ReconnaissanceAttack SurfaceRAGASRTest HarnessSuccess OracleCI GateEchoLeakOWASP LLMAI Red Team

What you'll do in this lab

This is a hands-on offensive-security lab built on a real Retrieval-Augmented Generation (RAG) stack: a Milvus vector store, NVIDIA embeddings, and a multi-tenant knowledge base. You run the recon and measurement phases of an AI red-team engagement against a working support assistant called DV-RAG-Support, in small steps that build on each other. You stand the service up and trace one request, then enumerate its attack surface and emit a structured, machine-checkable surface map: the endpoints, the retrieval behavior, the markdown render sink, and the trust boundary the rest of the path attacks. Recon is where every later finding comes from, and you finish it with a deliverable a real engagement would hand off.

Then you build the instrument the whole path reuses. You encode a single probe and fire it, then build a deterministic side-channel oracle that counts a real effect, the confidential account reference leaving the pod through a URL the renderer actually loaded, rather than the model's talk. You triage that oracle against a benign case and a verbal-only false positive so you understand why a naive "did the model output bad text" detector over-counts. You scale to an Attack-Success-Rate (ASR) harness that fires a battery across N trials with a per-class breakdown and a structured JSONL audit log, because an LLM target is stochastic and one trial proves nothing. The behavior you measure is the EchoLeak markdown-image channel (CVE-2025-32711), the real-world zero-click pattern where a model encodes data into an image URL the client auto-loads. You wire the harness into a CI gate that goes red on the vulnerable build, then ship the render-path allow-list and watch the same gate go green while benign questions still answer, the methodology payoff that proves a fix actually works.

Frequently asked questions

Do I need to know machine learning to do this lab?

No. You need to read Python and understand a basic HTTP request. The lab is about how to map an LLM application's attack surface and how to measure an attack reliably, not about model internals. Everything model-specific is explained inline.

What is an Attack-Success-Rate (ASR) harness?

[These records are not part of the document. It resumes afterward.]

-- ==== Sys2Proof/Machine/Advent.lean ====
section
/-! DEFINITION. Advent and the dispatcher's own steps: changes and triggers (R113-R115), submission slots (R116),
held uses (R423), mailboxes (R136), and display deadlines (R139-R141, R391). -/

namespace Sys2Proof.Machine

/-! ### Triggers (R114) -/

def wEntry (e : WatchEntry) : Nat := wBits e 16 63 0
def wCoal (e : WatchEntry) : Nat := wBits e 40 15 0
def wRate (e : WatchEntry) : Nat := wBits e 42 15 0
def wDmax (e : WatchEntry) : Nat := wBits e 44 3 0

/-- The key of a job's watch entry in a tower's table. -/
def watchKey (job n : Nat) : Nat := 64 * job + n
def Tower.watch (t : Tower) (job n : Nat) : Option WatchEntry := Table.find t.watches (watchKey job n)
def Tower.setWatch (t : Tower) (job n : Nat) (e : WatchEntry) : Tower :=
  { t with watches := Table.put t.watches (watchKey job n) e }

/-- The address of a line of a range, as the entry names it. -/
def wLine (e : WatchEntry) (line : Nat) : DWord := BitVec.ofNat 64 (wBase e + 64 * line)

/-- A change is lost: its entry is disabled, with a record that names the entry and the line. -/
def State.disable (s : State) (t : TowerId) (c : Change) (e : WatchEntry) (cause : Cause) : State :=
  (s.mapTower t fun w => w.setWatch c.job c.entry { e with image := setField e.image 121 1 1 }).report t
    { cause := cause, job := c.job, addr := wLine e c.line, info := c.entry, detail := BitVec.ofNat 64 c.depth }

/-- The task of a trigger, from the template (R25). -/
def triggerTask (e : WatchEntry) (c : Change) : BitVec 512 :=
  BitVec.ofNat 512 (packBits [(0, 64, wEntry e), (64, 64, wBits e 24 63 0), (128, 16, c.line), (144, 16, c.line / 2 ^ 16),
    (176, 16, c.entry), (192, 64, wBits e 32 63 0), (256, 16, wBits e 12 15 0), (272, 6, wBits e 14 5 0), (283, 1, 1)])

/-- Count a trigger against the rate of its window; windows begin at multiples of 10 µs. -/
def Tower.window (t : Tower) : Tower :=
  if t.now / 2500 = t.rateWin then t else { t with rateCnt := [], rateWin := t.now / 2500 }
def Tower.rated (t : Tower) (job n : Nat) : Nat := Table.get 0 t.rateCnt (watchKey job n)

/-- Where a line of a submission range lies: in the window, or at a DPA. -/
def slotOf (e : WatchEntry) (line : Nat) : Bool × Nat × DWord :=
  let a := wBase e + 64 * line
  (wBcast e, if wBcast e then a else e.frames.getD (a / 2 ^ 16 - wBase e / 2 ^ 16) 0 + a % 2 ^ 16, BitVec.ofNat 64 a)

/-- A new pending trigger: its task, its request for the host, or its slot. -/
def State.openTrigger (s : State) (t : TowerId) (c : Change) (e : WatchEntry) : State :=
  let sub := decide (wEntry e = 0)
  let x := triggerTask e c
  if !sub && (!s.jobOk c.job || s.taskAddrBad c.job x) then s.report t { cause := .taskbad, job := c.job, info := 3 }
  else
    let n := (s.tower t).trigSeq
    let s := s.mapTower t fun w =>
      let w := w.setWatch c.job c.entry (e.bump 48)
      { w with trigSeq := n + 1, rateCnt := Table.put w.rateCnt (watchKey c.job c.entry) (w.rated c.job c.entry + 1) }
    if !sub && (s.tower t).hostFn 1 then
      s.report t { hostRec 2 c.job with addr := wLine e c.line, info := c.entry, detail := c.mask.setWidth 64 }
    else
      let r : Trigger := ⟨n, c.job, c.entry, c.line, c.mask, c.depth, 1, decide (1 < wCoal e), c.host,
        if sub then some (slotOf e c.line) else none⟩
      if !sub && s.jobFar c.job t then s.report t { cause := .linkfail, job := c.job, addr := wLine e c.line, info := 3 }
      else
      let s := s.mapTower t fun w => { w with triggers := w.triggers ++ [r] }
      if sub then s else (s.acceptTask c.job t x 0 c.depth 3 (some n) []).1

/-- An open trigger absorbs a change; its task takes the larger depth, wherever it stands before its start. -/
def State.absorb (s : State) (t : TowerId) (c : Change) (e : WatchEntry) (r : Trigger) : State :=
  let d := Nat.max r.depth c.depth
  let q : Trigger := { r with dirty := r.dirty ||| c.mask, depth := d, changes := r.changes + 1, isOpen := decide (r.changes + 1 < wCoal e) }
  let s := s.mapTower t fun w =>
    { w.setWatch c.job c.entry (e.bump 56) with triggers := w.triggers.map fun x => if x.num = r.num then q else x }
  (s.units.filter fun u => u.tower = t && u.trigger = some r.num && !u.started).foldl (fun s u =>
    s.retask u.id 9 fun x => setField x 300 4 d) s

/-- A task trigger whose acceptance needs the link while it retrains: the change waits for it (R284). -/
def State.changeWaits (s : State) (t : TowerId) (c : Change) : Bool :=
  s.link.retraining && s.jobFar c.job t && !(((s.tower t).watch c.job c.entry).map fun e => decide (wEntry e = 0)).getD true

/-- R114: the oldest change reaches the pending-trigger table, and is judged by the entry that stands there then (log 92). -/
def execTriggerChange (t : TowerId) (s : State) : Res :=
  .next (match (s.tower t).changes with
    | [] => s
    | c :: cs =>
      if s.changeWaits t c then s else
      let s := s.mapTower t fun w => { w.window with changes := cs }
      let w := s.tower t
      match w.watch c.job c.entry with
      | none => s
      | some e =>
        if !wLive e then s
        else if wDmax e < c.depth then s.disable t c e .watchdepth
        else match w.triggers.find? fun r => r.isOpen && r.job = c.job && r.entry = c.entry && r.line = c.line with
          | some r => s.absorb t c e r
          | none =>
            if wRate e ≤ w.rated c.job c.entry then s.disable t c e .watchrun
            else if 512 ≤ w.triggers.length then s.disable t c e .watchovf
            else s.openTrigger t c e)

/-- R114: the time base comes to a multiple of 10 µs. -/
def execRateWindow (t : TowerId) (s : State) : Res :=
  .next (let n := (s.tower t).now
    (s.until t ((n / 2500 + 1) * 2500 : Nat)).mapTower t Tower.window)

/-! ### Submission slots (R116) -/

/-- Read and write the bytes of a slot, which the dispatcher reaches at the slot's own place. -/
def State.slotRead (s : State) (t : TowerId) (q : Bool × Nat × DWord) (o n : Nat) : Nat :=
  Mem.readNat (if q.1 then (s.tower t).bcast else s.mem) (q.2.1 + o) n
/-- KIND := 0, uncompared, for a job; a denied write in memory leaves its record instead (R286). -/
def State.slotDone (s : State) (t : TowerId) (job : Nat) (q : Bool × Nat × DWord) : State :=
  if q.1 then s.mapTower t fun w => { w with bcast := Mem.write w.bcast (q.2.1 + 8) 0 }
  else match s.hwDeny job t true (q.2.1 + 8) 1 with
    | some c => s.deniedRec job t (q.2.2 + 8) c
    | none => ({ s.touchDpa t q.2.1 with mem := Mem.write s.mem (q.2.1 + 8) 0 }).setRel (locGlobal (q.2.1 + 8)) 1 relHw

/-- Submit the record of a slot, a task's as a read and a launch's as a write (log 119); a refusal is a record that names
it. A task on a discarded page is one of zeros, without a VBUDGET (R39, R235). None: the record or its acceptance is reached over
the link, which retrains (R284). -/
def State.slotSubmit (s : State) (t : TowerId) (job depth src kind : Nat) (va : DWord) : Option State :=
  let bad : Cause := if kind = 1 then .taskbad else .lnchbad
  let no (s : State) (c : Cause) : State := s.report t { cause := c, job := job, recAt := va, info := src }
  let size := if kind = 1 then 64 else 128
  if va.toNat % size ≠ 0 then some (no s bad)
  else match s.hwAt job t (kind = 2) size va with
    | .miss _ => some (no s bad)
    | .wait => none
    | .denied c => some (s.deniedRec job t va c)
    | .at_ h =>
      if kind = 1 ∧ h.disc then some (no s bad) else
      let s := s.hwSee job t va h size
      let r := if kind = 1 then s.submitTask job t va h.dpa depth none src else (s.revive h).submitLaunch job t va h.dpa depth none src
      match r with
      | .link a => some (s.report t { cause := .linkfail, job := job, addr := a, recAt := va })
      | .wait => none
      | .ok s => some s
      | .bad => some (no s bad)
      | .full => some (no s .lnchfull)

/-- What the slot at a place asks for, by its KIND; none while it must wait. A slot in memory that the hardware may not
read reads as zeros, without a KIND (R286, log 117). -/
def State.slotServe (s : State) (t : TowerId) (r : Trigger) (q : Bool × Nat × DWord) : Option State :=
  let src := if r.host then 1 else 3
  let denied := !q.1 && (s.hwDeny r.job t false q.2.1 16).isSome
  let s := if q.1 then s else (s.walkEcc r.job t q.2.2).hwRead r.job t q.2.2 q.2.1 16
  if denied then some s else
  let va : DWord := BitVec.ofNat 64 (s.slotRead t q 0 8)
  match s.slotRead t q 8 1 with
  | 0 => some s
  | 1 => (s.slotSubmit t r.job (r.depth - 1) src 1 va).map fun s => s.slotDone t r.job q
  | 2 => (s.slotSubmit t r.job (r.depth - 1) src 2 va).map fun s => s.slotDone t r.job q
  | _ => some ((s.report t { cause := .taskbad, job := r.job, recAt := q.2.2, info := src }).slotDone t r.job q)

/-- A slot in memory lies over a link that retrains (R284). -/
def State.slotFar (s : State) (t : TowerId) (q : Bool × Nat × DWord) : Bool :=
  s.link.retraining && !q.1 && decide (dpaTower q.2.1 ≠ t)

/-- R116: the dispatcher serves the slot of the oldest trigger on a submission range. -/
def execSubmissionSlotServe (t : TowerId) (s : State) : Res :=
  .next (match (s.tower t).triggers.find? fun r => r.slot.isSome with
    | none => s
    | some r => match r.slot with
      | none => s
      | some q =>
        if s.slotFar t q then s
        else ((s.mapTower t fun w => w.freeTrigger (some r.num)).slotServe t r q).getD s)

/-! ### Held uses (R423) and mailboxes (R136) -/

/-- R423: the tick of a held use comes, and it is tried again; a retry that fails leaves it held for another 10 µs,
without another record. -/
def execHeldUseRetry (n : Nat) (s : State) : Res :=
  .next (match s.held[n]? with
    | none => s
    | some h => State.hwGo h.job h.tower h.depth 64 true h.todo { s.until h.tower h.due with held := s.held.eraseIdx n })

/-- Write the mailbox of a group, and release its scoreboard entry. -/
def State.mailbox (s : State) (g : Group) (mb flag : Nat) (rest : List Byte) (tile : Option Nat) : State :=
  let m := Mem.writeBytes (Mem.writeBytes (s.localMem g.unit) (mb + 8) rest) mb (Mem.bytes flag 8)
  let s := (s.setLocal g.unit m).setRel (locLocal g.unit mb) 32 relHw
  s.mapGroup g.key fun g => { g with
    board := g.board.filter fun r => !r.mailbox
    fetch := g.fetch.map fun q => { q with pending := false, tile := tile } }

/-- R136: the dispatcher answers a group's FETCHW; it waits while a link holds the launch's tiles (R98). -/
def execFetchwMailboxWrite (k : GroupKey) (s : State) : Res :=
  .next (match s.findGroup k with
    | none => s
    | some g => match g.fetch with
      | none => s
      | some q =>
        let noMore : State := s.mailbox g q.mailbox 2 (List.replicate 24 0) none
        if !q.pending || g.ended then s
        else match s.liveAt g.job q.launch with
          | none => noMore
          | some l =>
            if s.launchReq l then noMore
            else match l.nextTile with
              | none => noMore
              | some lin =>
                if s.linkHolds l then s
                else
                  let i := l.image
                  let at_ := packBits [(0, 16, lin % lnGx i), (16, 16, lin / lnGx i % lnGy i), (32, 16, lin / (lnGx i * lnGy i))]
                  let rest := Mem.bytes at_ 8 ++ Mem.bytes (launchBits i 8 63 0) 8 ++ Mem.bytes (lnSucc i).toNat 8
                  (s.issued { l with next := lin + 1 }).mailbox g q.mailbox 1 rest (some lin))

/-! ### Display deadlines (R139-R141, R391) -/

/-- T(64B) -/
def Tower.bandTick (t : Tower) (b : Int) : Int := t.lineTick (64 * b)
/-- The number of a band in a record. -/
def bandNo (b : Int) : Nat := (b % 60).toNat
/-- The band that a unit accepted at a tick serves: the first whose deadline falls after it (R391). -/
def Tower.bandAfter (t : Tower) (since : Nat) : Int := (((since : Int) - t.dspT0) / (t.dspRp : Int)) / 64 + 1

/-- A DSP unit that is queued or saved. -/
def WorkUnit.waitsDsp (u : WorkUnit) (t : TowerId) : Bool :=
  u.tower = t && decide (u.cls = 3) && (u.st.isQueued || u.st = .saved)

/-- The first place in a tower where a unit fits. -/
def State.somewhere (s : State) (t : TowerId) (u : WorkUnit) : Option (LayerId × List CoreId) :=
  (List.finRange 8).findSome? fun l =>
    if !(s.tower t).awake l.val then none
    else [0, 1, 2, 3].findSome? fun c => (s.fit u t l c).map fun k => (l, k)

/-- Do units all fit, each placed in turn? -/
def State.allFit (t : TowerId) : List WorkUnit → State → Bool
  | [], _ => true
  | u :: us, s => match s.somewhere t u with
    | none => false
    | some (l, k) => State.allFit t us (s.place u t l k)

/-- A unit as if it had been saved. -/
def State.asSaved (s : State) (u : WorkUnit) : State :=
  let off (g : Group) : Group := if g.unit = u.id then { g with resident := false } else g
  { (s.mapUnit u.id fun u => { u with st := .saved }) with group := off s.group, groups := s.groups.map off }

/-- The victims in their order: lowest class, lowest priority, most recently placed. -/
def State.victims (s : State) (t : TowerId) : List WorkUnit :=
  sortRank (fun u => (u.cls * 8 + u.prio) * 2 ^ 64 + (2 ^ 64 - 1 - u.placed))
    (s.units.filter fun u => u.tower = t && u.st = .running && decide (u.cls < 3))

/-- The victims that pre-emption takes until the waiting units fit (R139, log 100). -/
def State.chosen (t : TowerId) (ws : List WorkUnit) : List WorkUnit → State → List WorkUnit
  | [], _ => []
  | v :: vs, s => if State.allFit t ws s then [] else v :: State.chosen t ws vs (s.asSaved v)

It is a test harness that runs the same attack many times against a target and reports how often it succeeds, as a fraction between 0 and 1. Because an LLM is non-deterministic, a single run tells you almost nothing. The harness fires a battery of probes across N trials, judges each with a deterministic oracle, logs every trial, and computes ASR = successful trials / total trials. You build a reusable one here and extend it through the rest of the path.

What is EchoLeak and why does the render sink matter?

EchoLeak (CVE-2025-32711) was a real zero-click exploit against Microsoft 365 Copilot. Hidden instructions made the assistant encode sensitive data into a markdown image URL, and the client auto-loaded that image, exfiltrating the data with no user interaction. The render sink in this lab is the same channel. Mapping it during recon and measuring how reliably it fires is exactly the skill this lab builds.